Lab: HCI + Compute Deployment

Objective

Deploy VergeOS in an HCI + Dedicated Compute configuration using the Terraform playground. You will provision a two-cluster topology — an HCI foundation cluster (controller + storage) and a dedicated compute-only cluster — then configure workload placement across clusters, validate independent compute scaling, and compare the operational model to pure HCI deployments.

Prerequisites

Completed all prior modules (1–9)
Completed the HCI Deployment Lab and UCI Deployment Lab
Access to the vergeos-terraform-playground repository (cloned locally)
Terraform CLI installed and configured
A VergeOS environment or lab that supports nested deployments
Familiarity with Terraform basics (init, plan, apply)

Difficulty

Intermediate — Requires understanding of VergeOS cluster architecture, multi-cluster networking, and basic Terraform usage

Estimated Time

1.5 hours

Background: HCI + Dedicated Compute Architecture

Before starting the lab, review the two-cluster model that defines HCI + Dedicated Compute:

Key principles:

Cluster 1 (HCI) always includes Nodes 1 & 2 with controllers and Tier 0 storage. Optional Nodes 3–4 add storage and (optionally) compute capacity.
Cluster 2 (Compute Only) contains nodes dedicated entirely to running workloads — no storage overhead, maximum resources for VMs.
The Compute toggle on the HCI cluster controls whether HCI nodes can also run workloads alongside storage/control functions.
All compute-node storage I/O traverses the core network to the HCI cluster, making inter-cluster bandwidth critical.

Steps

Part 1: Review the HCI + Compute Topology

Understand the configuration before deploying.

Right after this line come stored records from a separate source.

/-! ### Channel drive and cassette scheduling (06_channel_drive.md, 07_cassette_scheduling_and_valve_timing.md) -/

/-- R21, R22, R219, R224, R21: An entry that arrives in sequence for an enabled, outlet-owned channel that has none becomes its pending entry, with
its times extended to 64 bits; one for a channel of another owner, an odd bonded channel or with the drive disabled is discarded and counted. Bits
[31:0] of a PT extend to the 64-bit PT with these bits that lies nearest: at most 2^31 away. -/
def Obligations.EntriesArrive : Prop :=
  (∀ (s : State) (k : Nat) (h : LinkHdr) (e : SchedP), hasSpoke k s.dev = true → inSequence k .spoke h s.dev →
     (isSet (F.DRV_STATUS.DRIVE_EN k) s.dev = true → getF (F.DRV_CH_CFG.OWNER k e.chan) s.dev = 1 →
       isSet (F.DRV_CH_CFG.BOND_ODD k e.chan) s.dev = false → isSet (F.DRV_CH_STATUS.DISABLED k e.chan) s.dev = false →
       (getChan k e.chan s.dev).running = none → spokePt k s.dev ≤ extendPt (spokePt k s.dev) e.start →
       Completes (.sched k h e) s (fun t => t.dev.regs = s.dev.regs ∧ (getChan k e.chan t.dev).running = none ∧
         (getChan k e.chan t.dev).pending = some
           { start := extendPt (spokePt k s.dev) e.start
             finish := max (extendPt (spokePt k s.dev) e.start) (extendPt (spokePt k s.dev) e.finish)
             duty := e.duty, freq := e.freq, slot := e.slot })) ∧
     (isStoker s.dev = false → isSet (F.DRV_STATUS.DRIVE_EN k) s.dev = false ∨ getF (F.DRV_CH_CFG.OWNER k e.chan) s.dev ≠ 1 ∨
         isSet (F.DRV_CH_CFG.BOND_ODD k e.chan) s.dev = true →
       Completes (.sched k h e) s (fun t => t.dev.spokes = s.dev.spokes ∧
         getF (F.DRV_STATUS.DISCARDED k) t.dev = min 255 (getF (F.DRV_STATUS.DISCARDED k) s.dev + 1)))) ∧
  (∀ p v : Nat, 2 ^ 31 ≤ p →
     extendPt p v % 2 ^ 32 = v % 2 ^ 32 ∧ extendPt p v ≤ p + 2 ^ 31 ∧ p ≤ extendPt p v + 2 ^ 31)

/-- R226, R227: a pending entry starts at its START, but one whose END has come too starts nothing; the running entry ends at its END; inside it each grid instant begins its window once, and
the end of an interval on is taken. -/
def Obligations.EntryDelivery : Prop :=
  ∀ (s : State) (k n : Nat), hasSpoke k s.dev = true → n < 64 →
    (∀ e, (getChan k n s.dev).pending = some e → e.start ≤ spokePt k s.dev → spokePt k s.dev < e.finish →
      (getChan k n s.dev).running = none → (getChan k n s.dev).phase = .idle →
      Completes (.entryStart k n) s (fun t => (getChan k n t.dev).pending = none ∧
        ∃ r, (getChan k n t.dev).running = some r ∧ r.start = e.start ∧ r.finish = e.finish)) ∧
    (∀ e, (getChan k n s.dev).pending = some e → e.start ≤ spokePt k s.dev → e.finish ≤ spokePt k s.dev →
      (getChan k n s.dev).running = none →
      Completes (.entryStart k n) s (fun t => (getChan k n t.dev).pending = none ∧ (getChan k n t.dev).running = none ∧
        t.dev.regs = s.dev.regs ∧ t.dev.links = s.dev.links)) ∧
    (∀ e, (getChan k n s.dev).running = some e → e.ended = false → e.finish ≤ spokePt k s.dev →
      Completes (.entryEnd k n) s (fun t => ∀ r, (getChan k n t.dev).running = some r → r.ended = true ∧ r.finish = e.finish)) ∧
    (∀ e g, (getChan k n s.dev).running = some e → e.freq ≠ 0 → e.ended = false → spokePt k s.dev < e.finish →
      (getChan k n s.dev).waitRec = false → isProp k n s.dev = false → gridLe e.freq e.slot (spokePt k s.dev) = some g →
      e.start ≤ g → (∀ l, e.lastG = some l → l < g) →
      ((getChan k n s.dev).opening = none → conducts (getChan k n s.dev) = false) →
      Completes (.windowStart k n) s (fun t => ∃ r, (getChan k n t.dev).running = some r ∧ r.lastG = some g)) ∧
    (∀ e stop, (getChan k n s.dev).running = some e → (getChan k n s.dev).onEnd = some stop → stop ≤ spokePt k s.dev →
      e.freq ≠ 0 → isProp k n s.dev = false →
      Completes (.windowEnd k n) s (fun t => (getChan k n t.dev).onEnd = none))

In the terraform playground repository, navigate to the examples/ directory and identify the HCI + Compute .tfvars file (look for files referencing “hci-compute” or “hybrid” topologies)
Examine the variables and identify:
- How many clusters are defined and their roles (HCI vs compute-only)
- Node count and assignments per cluster
- The Compute toggle setting on the HCI cluster — is it enabled or disabled?
- Storage tier configuration (Tier 0 for metadata on controller nodes, Tier 1 for workload data)
- Network configuration for inter-cluster communication
Compare this .tfvars file with the pure HCI configurations from the previous lab. Note the structural differences:
- Additional cluster definition for compute-only nodes
- Storage tier assignment — compute-only nodes have no storage tiers
- Network bandwidth requirements between clusters
Review the deployment scenario documentation (docs/deployment-scenarios.md) for the HCI + Compute section

Part 2: Deploy the HCI + Compute Topology

Provision the two-cluster environment.

Run terraform init to initialize the provider (if not already done)
Run terraform plan -var-file=<hci-compute>.tfvars and carefully review the planned resources:
- Verify two separate clusters will be created
- Confirm node assignments match the expected topology
- Check that storage tiers are only assigned to HCI cluster nodes
- Validate network interfaces are configured for inter-cluster communication
Run terraform apply -var-file=<hci-compute>.tfvars to deploy
Log into the VergeOS UI and verify the deployment:
- Clusters: Both clusters appear — one labeled HCI, one labeled Compute
- Nodes: Each node is assigned to its correct cluster
- Storage: vSAN storage pools exist only on the HCI cluster; compute-only nodes show no storage
- Networking: Core fabric network connects both clusters; inter-cluster connectivity is established
- Controllers: Controller VMs are running on Nodes 1 and 2 in the HCI cluster

Part 3: Configure Workload Placement

Practice placing workloads across the two-cluster topology.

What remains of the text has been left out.